[Start of Attachment]
theorem computeTimings_sameWithHistory (clock : Nat) (spec : ProtocolSpec) : SameWithHistory (.computeTimings clock spec) h s := by
  cases hn : s.newInProgress
  · exact .of_refused (exec_computeTimings_refused clock spec hn)
      (exec_computeTimings_refused clock spec (s := { s with history := h }) hn)
  · obtain ⟨r, hr⟩ : ∃ r, r = timingsRet (computeTimings clock spec) := ⟨_, rfl⟩
    exact .of_next_same (exec_computeTimings hn hr) (exec_computeTimings (s := { s with history := h }) hn hr) rfl rfl

theorem encodeBit_sameWithHistory (b : Bool) : SameWithHistory (.encodeBit b) h s := by
  by_cases hp : s.phase = .unconstructed
  · exact .of_refused (if_pos hp) (if_pos hp)
  · exact .of_next_same (exec_encodeBit b hp) (exec_encodeBit b (s := { s with history := h }) hp) rfl rfl

theorem encodeByte_sameWithHistory (b : Byte) : SameWithHistory (.encodeByte b) h s := by
  by_cases hp : s.phase = .unconstructed
  · exact .of_refused (if_pos hp) (if_pos hp)
  · exact .of_next_same (exec_encodeByte b hp) (exec_encodeByte b (s := { s with history := h }) hp) rfl rfl

theorem encodeColor_sameWithHistory (c : Color) : SameWithHistory (.encodeColor c) h s := by
  by_cases hp : s.phase = .unconstructed
  · exact .of_refused (if_pos hp) (if_pos hp)
  · by_cases hc : s.cfg.fits c = true
    · exact .of_next_same (exec_encodeColor hp hc) (exec_encodeColor (s := { s with history := h }) hp hc) rfl rfl
    · have hlen : c.length ≠ s.cfg.channelOrder.length := mt fits_eq_true_iff.2 hc
      exact .of_refused (exec_encodeColor_colorWidth hp hlen) (exec_encodeColor_colorWidth (s := { s with history := h }) hp hlen)

theorem begin_sameWithHistory : SameWithHistory .beginBuf h s := by
  by_cases hp : s.phase = .encoding
  · exact .of_next_same (exec_beginBuf hp) (exec_beginBuf (s := { s with history := h }) hp) rfl rfl
  · exact .of_refused (if_pos hp) (if_pos hp)

theorem push_sameWithHistory (p : PulseCode) : SameWithHistory (.push p) h s := by
  by_cases hp : s.phase = .encoding
  · by_cases hroom : s.cursor < s.cfg.capacity
    · exact .of_next_same (exec_push_of_room hp hroom) (exec_push_of_room (s := { s with history := h }) hp hroom) rfl rfl
    · have hfull := Nat.le_of_not_lt hroom
      exact .of_next [_] (exec_push_full hp hfull) (exec_push_full (s := { s with history := h }) hp hfull) rfl rfl
  · exact .of_refused (if_pos hp) (if_pos hp)

theorem finish_sameWithHistory : SameWithHistory .finish h s := by
  by_cases hp : s.phase = .encoding
  · by_cases hroom : s.cursor < s.cfg.capacity
    · cases hf : s.filled with
      | none => exact .of_fault (exec_finish_unwritten hp hroom hf) (exec_finish_unwritten (s := { s with history := h }) hp hroom hf)
      | some pre =>
        exact .of_next_same (exec_finish_of_room hp hroom hf) (exec_finish_of_room (s := { s with history := h }) hp hroom hf) rfl rfl
    · have hfull := Nat.le_of_not_lt hroom
      exact .of_next [_] (exec_finish_full hp hfull) (exec_finish_full (s := { s with history := h }) hp hfull) rfl rfl
  · exact .of_refused (if_pos hp) (if_pos hp)

/-- The three operations that start an attempt. -/
theorem attempt_sameWithHistory (colors : List Color) (w : Waker) {i : Instr}
    (hi : i = .encodePass colors ∨ i = .writeBlocking colors ∨ i = .writeSuspending colors w) : SameWithHistory i h s := by
  cases hr : startRefusal colors s with
  | some r => exact .of_refused (exec_attempt_refused hr hi) (exec_attempt_refused (s := { s with history := h }) hr hi)
  | none =>
    obtain ⟨hp, hc⟩ := startRefusal_none.1 hr
    by_cases hfit : Fits colors s.cfg
    · obtain rfl | rfl | rfl := hi
      · exact .of_next_same (exec_encodePass_fit hp hc hfit) (exec_encodePass_fit (s := { s with history := h }) hp hc hfit) rfl rfl
      · exact .of_next [_] (exec_writeBlocking_fit hp hc hfit)
          (exec_writeBlocking_fit (s := { s with history := h }) hp hc hfit) rfl rfl
      · exact .of_next [_] (exec_writeSuspending_fit hp hc w hfit)
          (exec_writeSuspending_fit (s := { s with history := h }) hp hc w hfit) rfl rfl
    · obtain rfl | rfl | rfl := hi
      · exact .of_next [_] (exec_encodePass_overflow hp hc hfit)
          (exec_encodePass_overflow (s := { s with history := h }) hp hc hfit) rfl rfl
      · exact .of_next [_] (exec_writeBlocking_overflow hp hc hfit)
          (exec_writeBlocking_overflow (s := { s with history := h }) hp hc hfit) rfl rfl
      · exact .of_next [_] (exec_writeSuspending_overflow hp hc w hfit)
          (exec_writeSuspending_overflow (s := { s with history := h }) hp hc w hfit) rfl rfl

theorem submit_sameWithHistory (frame : List PulseCode) : SameWithHistory (.submit frame) h s := by
  by_cases hp : s.phase = .encoding
  · by_cases hl : frame.all PulseCode.legal = true
    · by_cases hr : s.ret = .frame frame
      · exact .of_next [_] (exec_submit hp hl hr) (exec_submit (s := { s with history := h }) hp hl hr) rfl rfl
      · simp [SameWithHistory, exec, execSubmit, hp, hl, hr]
    · simp [SameWithHistory, exec, execSubmit, hp, hl]
  · exact .of_refused (if_pos hp) (if_pos hp)

/-- The peripheral's interface and RESUME. -/
theorem peripheral_sameWithHistory (hd : Handle) (w : Waker) {i : Instr}
    (hi : i ∈ [.pollComplete hd, .onComplete hd w, .periphDone, .resume]) : SameWithHistory i h s := by
  cases hx : s.tx with
  | none =>
    exact .of_refused (exec_peripheral_noTransmission hi hx) (exec_peripheral_noTransmission (s := { s with history := h }) hi hx)
  | some x =>
    simp only [List.mem_cons, List.not_mem_nil, or_false] at hi
    obtain rfl | rfl | rfl | rfl := hi
    · by_cases hh : x.handle = hd
      · exact .of_next_same (exec_pollComplete hx hh) (exec_pollComplete (s := { s with history := h }) hx hh) rfl rfl
      · exact .of_refused (exec_pollComplete_stale hx hh) (exec_pollComplete_stale (s := { s with history := h }) hx hh)
    · by_cases hh : x.handle = hd
      · exact .of_next_same (exec_onComplete hx w hh) (exec_onComplete (s := { s with history := h }) hx w hh) rfl rfl
      · exact .of_refused (exec_onComplete_stale hx w hh) (exec_onComplete_stale (s := { s with history := h }) hx w hh)
    · cases hst : x.status with
      | pending => exact .of_next [_] (exec_periphDone hx hst) (exec_periphDone (s := { s with history := h }) hx hst) rfl rfl
      | reported r =>
        exact .of_refused (exec_periphDone_reported hx hst) (exec_periphDone_reported (s := { s with history := h }) hx hst)
    · by_cases hready : x.status = .pending ∨ x.wakerBit = false ∨ s.task = .running
      · exact .of_refused (exec_resume_refused hx hready) (exec_resume_refused (s := { s with history := h }) hx hready)
      · simp only [not_or, Bool.not_eq_false] at hready
        obtain ⟨hst, hw, ht⟩ := hready
        have ht' : s.task = .suspended := by cases h : s.task <;> simp_all
        cases hst' : x.status with
        | pending => exact absurd hst' hst
        | reported r =>
          exact .of_next [_] (exec_resume hx hst' hw ht') (exec_resume (s := { s with history := h }) hx hst' hw ht') rfl rfl
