-- ==== Sys2Proof/Machine/Field.lean ====
section
/-! DEFINITION. The arithmetic of the block: Montgomery multiplication and the lazy butterfly, on exact
integers (R9, R130 to R142, R180 to R188). -/

namespace Sys2Proof.Machine

open Sys2Proof.Config (p any256)

/-- Limb i of a 256-bit value (R8). -/
def limbOf (v i : Nat) : Nat := (v >>> (64 * i)) % 2 ^ 64

/-- Step 2's factor u = (0 - val) mod 2^64 (R133, R135), on natural numbers. -/
def montFactor (val : Nat) : Nat := (2 ^ 64 - val % 2 ^ 64) % 2 ^ 64

/-- The sum before the shift in one round, steps 1 to 3 of R133, for the round's limb xi of x. -/
def montSum (y val xi : Nat) : Nat := val + xi * y + montFactor (val + xi * y) * p

/-- One round of R133: the sum of steps 1 to 3 shifted right by one limb (step 4). -/
def montRound (y val xi : Nat) : Nat := montSum y val xi >>> 64

/-- `val` at the start of round k (R138): the first k of the rounds of R133, limbs of x in the order 0, 1, 2, 3
(R131), from 0 (R132). -/
def montVal (x y : Nat) : Nat → Nat
  | 0 => 0
  | k + 1 => montRound y (montVal x y k) (limbOf x k)

/-- MontMul (R133): four rounds and no final subtraction (R137). -/
def montMul (x y : Nat) : Nat := montVal x y 4

/-- LazyReduce2p (R180): subtract 2p if the difference is not negative. -/
def lazyReduce2p (a : Nat) : Nat := if a < 2 * p then a else a - 2 * p

/-- out1 of a butterfly with legal data (R182). -/
def bflyOut1 (in1 in2 tw : Nat) : Nat := lazyReduce2p in1 + montMul in2 tw

/-- out2 of a butterfly with legal data (R183): in1' - t + 2p, which is not negative (R184). -/
def bflyOut2 (in1 in2 tw : Nat) : Nat := lazyReduce2p in1 + 2 * p - montMul in2 tw

/-- The result of MUL (R143): MontMul if y < p, else the free value number k (R141). -/
def mulResult (x y : Elem) (k : Nat) : Elem :=
  if y.toNat < p then BitVec.ofNat 256 (montMul x.toNat y.toNat) else any256 k

/-- The number of free values `mulResult` takes. -/
def mulDraws (y : Elem) : Nat := if y.toNat < p then 0 else 1

/-- A butterfly's data is legal: in1 < 4p and tw < p; in2 is not restricted (R186, R188, R189). -/
def bflyLegal (in1 tw : Elem) : Bool := in1.toNat < 4 * p && tw.toNat < p

/-- out1 and out2 of a butterfly (R186): by R182 and R183 if the data is legal, else two independent free
values, number k and k + 1 (R188). -/
def bflyOutputs (in1 in2 tw : Elem) (k : Nat) : Elem × Elem :=
  if bflyLegal in1 tw then
    (BitVec.ofNat 256 (bflyOut1 in1.toNat in2.toNat tw.toNat), BitVec.ofNat 256 (bflyOut2 in1.toNat in2.toNat tw.toNat))
  else (any256 k, any256 (k + 1))

/-- The number of free values `bflyOutputs` takes. -/
def bflyDraws (in1 tw : Elem) : Nat := if bflyLegal in1 tw then 0 else 2

end Sys2Proof.Machine
end

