-- ==== Sys2Proof/Certificates/Slice0/Obligations.lean ====
section
/-! DEFINITION. The statements for the provers: what the rules R<n> of the spec say of the machine. -/

namespace Sys2Proof.Statements

open Sys2Proof.Machine Sys2Proof.Config

/-! ### Words the statements are written in -/

/-- The host's write of word w to CMD. -/
def cmdEvent (w : Word) : Event := .bus (.write 0x00 8 w)

/-- The host's full 64-bit write of v at a byte offset. -/
def writeEvent (off : BitVec 8) (v : Word) : Event := .bus (.write off 8 v)

/-- The host's full 64-bit read at a byte offset. -/
def readEvent (off : BitVec 8) : Event := .bus (.read off 8)

/-- The state of `st.fsm` in which the engine runs this command (R43). -/
def runs : Instr → Fsm
  | .mul => .mulBusy
  | .nttLayer => .nttBusy

/-- enc(a) = a·2^256 mod p (R146). -/
def enc (a : Nat) : Nat := a * 2 ^ 256 % p

/-- A bit as a number. -/
def bit (b : Bool) : Nat := if b then 1 else 0

/-- The offsets of the host's read-write operand registers: the NTT registers, X and Y (R22). -/
def operandOffsets : List (BitVec 8) :=
  [0x40, 0x48, 0x50, 0x58, 0x60, 0x68, 0x70, 0x80, 0x88, 0x90, 0x98, 0xA0, 0xA8, 0xB0, 0xB8]

/-- What every offset of the register map reads as (R22, R232). -/
def readTable (s : State) : List (BitVec 8 × Word) :=
  [(0x00, 0),
   (0x08, BitVec.ofNat 64 (256 * s.err.toNat + 4 * bit s.ovr + 2 * bit s.done + bit (decide (s.fsm ≠ .idle)))),
   (0x10, BitVec.ofNat 64 (bit s.irqEn)), (0x18, s.bflyCount), (0x20, s.faultAddr),
   (0x28, 0), (0x30, 0), (0x38, 0),
   (0x40, s.ntt.src), (0x48, s.ntt.srcEnd), (0x50, s.ntt.dstOff), (0x58, s.ntt.dist), (0x60, s.ntt.twBase),
   (0x68, BitVec.ofNat 64 s.ntt.twShift.toNat), (0x70, s.ntt.twMask), (0x78, 0)] ++
  [(0x80, s.x.l0), (0x88, s.x.l1), (0x90, s.x.l2), (0x98, s.x.l3),
   (0xA0, s.y.l0), (0xA8, s.y.l1), (0xB0, s.y.l2), (0xB8, s.y.l3),
   (0xC0, s.res.l0), (0xC8, s.res.l1), (0xD0, s.res.l2), (0xD8, s.res.l3),
   (0xE0, 0), (0xE8, 0), (0xF0, 0), (0xF8, 0)]

/-- What a write of v does at every offset of the register map but CMD (R233, R237). -/
def writeTable (s : State) (v : Word) : List (BitVec 8 × State) :=
  [(0x08, { s with done := s.done && !v.getLsbD 1, ovr := s.ovr && !v.getLsbD 2 }),
   (0x10, { s with irqEn := v.getLsbD 0 }), (0x18, s), (0x20, s), (0x28, s), (0x30, s), (0x38, s),
   (0x40, { s with ntt := { s.ntt with src := v } }), (0x48, { s with ntt := { s.ntt with srcEnd := v } }),
   (0x50, { s with ntt := { s.ntt with dstOff := v } }), (0x58, { s with ntt := { s.ntt with dist := v } }),
   (0x60, { s with ntt := { s.ntt with twBase := v } }),
   (0x68, { s with ntt := { s.ntt with twShift := BitVec.ofNat 32 (v.toNat % 2 ^ 32) } }),
   (0x70, { s with ntt := { s.ntt with twMask := v } }), (0x78, s)] ++
  [(0x80, { s with x := { s.x with l0 := v } }), (0x88, { s with x := { s.x with l1 := v } }),
   (0x90, { s with x := { s.x with l2 := v } }), (0x98, { s with x := { s.x with l3 := v } }),
   (0xA0, { s with y := { s.y with l0 := v } }), (0xA8, { s with y := { s.y with l1 := v } }),
   (0xB0, { s with y := { s.y with l2 := v } }), (0xB8, { s with y := { s.y with l3 := v } }),
   (0xC0, s), (0xC8, s), (0xD0, s), (0xD8, s), (0xE0, s), (0xE8, s), (0xF0, s), (0xF8, s)]

/-- The five element accesses of the butterfly at `st.o`, in their order (R186): kind and address. -/
def accesses (s : State) : List (AccessKind × Word) :=
  [(.read, in1Addr s.lat s.o), (.read, in2Addr s.lat s.o), (.read, twAddr s.lat s.o),
   (.write, out1Addr s.lat s.o), (.write, out2Addr s.lat s.o)]

/-- Every access of the list completes. -/
def allComplete (P : Platform) (l : List (AccessKind × Word)) : Prop := ∀ x ∈ l, P.response x.1 x.2 = .completes

/-- A butterfly is the next engine step (R175 (a)). -/
def bflyNext (s : State) : Prop := s.fsm = .nttBusy ∧ s.hung = false ∧ s.o < s.n.toNat

/-- The completion step is the next engine step (R175 (b)). -/
def finishNext (s : State) : Prop := s.fsm = .nttBusy ∧ s.hung = false ∧ s.n.toNat ≤ s.o

/-- A bus-error abort at address a (R262) that leaves the memory m with d free values taken, of a layer that is
not raced. -/
def aborted (s : State) (a : Word) (m : Memory) (d : Nat) : State :=
  { s with faultAddr := a, err := 2, done := true, fsm := .idle, mem := m, draws := d }

/-- out1 and out2 that a butterfly with these inputs stores, free values numbered from k (R180 to R183, R188). -/
def outs (in1 in2 tw : Elem) (k : Nat) : Elem × Elem :=
  if in1.toNat < 4 * p ∧ tw.toNat < p then
    let a := if in1.toNat < 2 * p then in1.toNat else in1.toNat - 2 * p
    let t := montMul in2.toNat tw.toNat
    (BitVec.ofNat 256 (a + t), BitVec.ofNat 256 (a + 2 * p - t))
  else (any256 k, any256 (k + 1))
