@[simp] theorem mulStep_fsm : (mulStep s).fsm = .idle := rfl
@[simp] theorem mulStep_done : (mulStep s).done = true := rfl
@[simp] theorem mulStep_ovr : (mulStep s).ovr = s.ovr := rfl
@[simp] theorem mulStep_err : (mulStep s).err = 0 := rfl
@[simp] theorem mulStep_irqEn : (mulStep s).irqEn = s.irqEn := rfl
@[simp] theorem mulStep_bflyCount : (mulStep s).bflyCount = s.bflyCount := rfl
@[simp] theorem mulStep_faultAddr : (mulStep s).faultAddr = s.faultAddr := rfl
@[simp] theorem mulStep_ntt : (mulStep s).ntt = s.ntt := rfl
@[simp] theorem mulStep_x : (mulStep s).x = s.x := rfl
@[simp] theorem mulStep_y : (mulStep s).y = s.y := rfl
@[simp] theorem mulStep_res : (mulStep s).res = Limbs.ofElem (mulResult s.lx s.ly s.draws) := rfl
@[simp] theorem mulStep_lx : (mulStep s).lx = s.lx := rfl
@[simp] theorem mulStep_ly : (mulStep s).ly = s.ly := rfl
@[simp] theorem mulStep_lat : (mulStep s).lat = s.lat := rfl
@[simp] theorem mulStep_o : (mulStep s).o = s.o := rfl
@[simp] theorem mulStep_n : (mulStep s).n = s.n := rfl
@[simp] theorem mulStep_hung : (mulStep s).hung = s.hung := rfl
@[simp] theorem mulStep_raced : (mulStep s).raced = s.raced := rfl
@[simp] theorem mulStep_mem : (mulStep s).mem = s.mem := rfl
@[simp] theorem mulStep_pending : (mulStep s).pending = s.pending := rfl
@[simp] theorem mulStep_reply : (mulStep s).reply = s.reply := rfl
@[simp] theorem mulStep_draws : (mulStep s).draws = s.draws + mulDraws s.ly := rfl
@[simp] theorem mulStep_platform : (mulStep s).platform = s.platform := rfl
@[simp] theorem mulStep_inputs : (mulStep s).inputs = s.inputs := rfl

end Sys2Proof.Machine
end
[End of Attachment]
» **Work instruction**: Sift the material for lines with the string "Event". Copy each one found.

» **Task response**:
def cmdEvent (w : Word) : Event := .bus (.write 0x00 8 w)
def writeEvent (off : BitVec 8) (v : Word) : Event := .bus (.write off 8 v)
def readEvent (off : BitVec 8) : Event := .bus (.read off 8)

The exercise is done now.